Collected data
-- ==== Sys2Proof/Laws/QRind.lean ====
section
/-!
SUPPORT. Machine/Rind.lean leaves grade, queue and mode alone and keeps register file and event log sound.
-/
namespace Sys2Proof.Laws

open Sys2Proof.Machine

variable {a0 : State}

theorem setPair_quiet {a0 s : State} (h : Quiet a0 s) (i : Nat) (x : Pair) : Quiet a0 (State.setPair s i x) := by
  unfold State.setPair
  with_reducible repeat' first
    | exact h | assumption | (intro) | apply ite_quiet | apply pair_quiet | split | dsimp only | (apply Quiet.upd; exact h)

theorem setPair_kept {a0 s : State} (h : Kept a0 s) (i : Nat) (x : Pair) : Kept a0 (State.setPair s i x) :=
  h.quiet (setPair_quiet (Quiet.refl _) ..)

theorem setSo_quiet {a0 s : State} (h : Quiet a0 s) (k : Nat) (x : SafeOut) : Quiet a0 (State.setSo s k x) := by
  unfold State.setSo
  with_reducible repeat' first
    | exact h | assumption | (intro) | apply ite_quiet | apply pair_quiet | split | dsimp only | (apply Quiet.upd; exact h)

theorem setSo_kept {a0 s : State} (h : Kept a0 s) (k : Nat) (x : SafeOut) : Kept a0 (State.setSo s k x) :=
  h.quiet (setSo_quiet (Quiet.refl _) ..)

theorem setTerm_quiet {a0 s : State} (h : Quiet a0 s) (ch : Nat) (x : SafeIn) : Quiet a0 (State.setTerm s ch x) := by
  unfold State.setTerm
  with_reducible repeat' first
    | exact h | assumption | (intro) | apply ite_quiet | apply pair_quiet | split | dsimp only | (apply Quiet.upd; exact h)

theorem setTerm_kept {a0 s : State} (h : Kept a0 s) (ch : Nat) (x : SafeIn) : Kept a0 (State.setTerm s ch x) :=
  h.quiet (setTerm_quiet (Quiet.refl _) ..)

theorem setConn_quiet {a0 s : State} (h : Quiet a0 s) (c : Nat) (x : Conn) : Quiet a0 (State.setConn s c x) := by
  unfold State.setConn
  with_reducible repeat' first
    | exact h | assumption | (intro) | apply ite_quiet | apply pair_quiet | split | dsimp only | (apply Quiet.upd; exact h)

theorem setConn_kept {a0 s : State} (h : Kept a0 s) (c : Nat) (x : Conn) : Kept a0 (State.setConn s c x) :=
  h.quiet (setConn_quiet (Quiet.refl _) ..)

theorem evS_quiet {a0 s : State} (h : Quiet a0 s) (code : Nat) (entity : Nat) (a1 : Nat) (a2 : Nat) : Quiet a0 (State.evS s code entity a1 a2) := by
  unfold State.evS
  with_reducible repeat' first | exact h | assumption | (intro) | apply ite_quiet | apply pair_quiet | apply logFrom_quiet

theorem evS_kept {a0 s : State} (h : Kept a0 s) (code : Nat) (entity : Nat) (a1 : Nat) (a2 : Nat) : Kept a0 (State.evS s code entity a1 a2) :=
  h.quiet (evS_quiet (Quiet.refl _) ..)

theorem trip_quiet {a0 s : State} (h : Quiet a0 s) (target : Nat) (func : Nat) (origin : Nat) (cat : Nat) (val : Int) : Quiet a0 (State.trip s target func origin cat val) := by
  unfold State.trip
  with_reducible repeat' first
    | exact h | assumption | (intro) | apply ite_quiet | apply pair_quiet | apply attn_quiet | apply evS_quiet | split
    | dsimp only | (apply Quiet.upd; exact h)

theorem trip_kept {a0 s : State} (h : Kept a0 s) (target : Nat) (func : Nat) (origin : Nat) (cat : Nat) (val : Int) : Kept a0 (State.trip s target func origin cat val) :=
  h.quiet (trip_quiet (Quiet.refl _) ..)

theorem tripScope_quiet {a0 s : State} (h : Quiet a0 s) (m : Nat) (func : Nat) (origin : Nat) (cat : Nat) (val : Int) : Quiet a0 (State.tripScope s m func origin cat val) := by
  unfold State.tripScope
  with_reducible repeat' first
    | exact h | assumption | (intro) | apply ite_quiet | apply ite_quiet_fst | apply pair_quiet | apply trip_quiet
    | apply foldl_quiet

theorem tripScope_kept {a0 s : State} (h : Kept a0 s) (m : Nat) (func : Nat) (origin : Nat) (cat : Nat) (val : Int) : Kept a0 (State.tripScope s m func origin cat val) :=
  h.quiet (tripScope_quiet (Quiet.refl _) ..)

theorem tripOut_quiet {a0 s : State} (h : Quiet a0 s) (k : Nat) : Quiet a0 (State.tripOut s k) := by
  unfold State.tripOut
  with_reducible repeat' first
    | exact h | assumption | (intro) | apply ite_quiet | apply ite_quiet_fst | apply pair_quiet | apply trip_quiet
    | apply foldl_quiet

theorem tripOut_kept {a0 s : State} (h : Kept a0 s) (k : Nat) : Kept a0 (State.tripOut s k) :=
  h.quiet (tripOut_quiet (Quiet.refl _) ..)

theorem cause_quiet {a0 s : State} (h : Quiet a0 s) (func : Nat) (origin : Nat) : Quiet a0 (State.cause s func origin) := by
  unfold State.cause
  with_reducible repeat' first
    | exact h | assumption | (intro) | apply ite_quiet | apply pair_quiet | split | dsimp only | (apply Quiet.upd; exact h)

theorem cause_kept {a0 s : State} (h : Kept a0 s) (func : Nat) (origin : Nat) : Kept a0 (State.cause s func origin) :=
  h.quiet (cause_quiet (Quiet.refl _) ..)

theorem count_quiet {a0 s : State} (h : Quiet a0 s) (key : Nat) (on : Bool) (val : Int) : Quiet a0 (State.count s key on val).1 := by
  unfold State.count
  with_reducible repeat' first
    | exact h | assumption | (intro) | apply ite_quiet | apply ite_quiet_fst | apply pair_quiet | split | dsimp only
    | (apply Quiet.upd; exact h)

● **Your task**:
Every line of the entries that includes "code" must be copied into the answer.

● **Output for this exercise**:
theorem evS_quiet {a0 s : State} (h : Quiet a0 s) (code : Nat) (entity : Nat) (a1 : Nat) (a2 : Nat) : Quiet a0 (State.evS s code entity a1 a2) := by
theorem evS_kept {a0 s : State} (h : Kept a0 s) (code : Nat) (entity : Nat) (a1 : Nat) (a2 : Nat) : Kept a0 (State.evS s code entity a1 a2) :=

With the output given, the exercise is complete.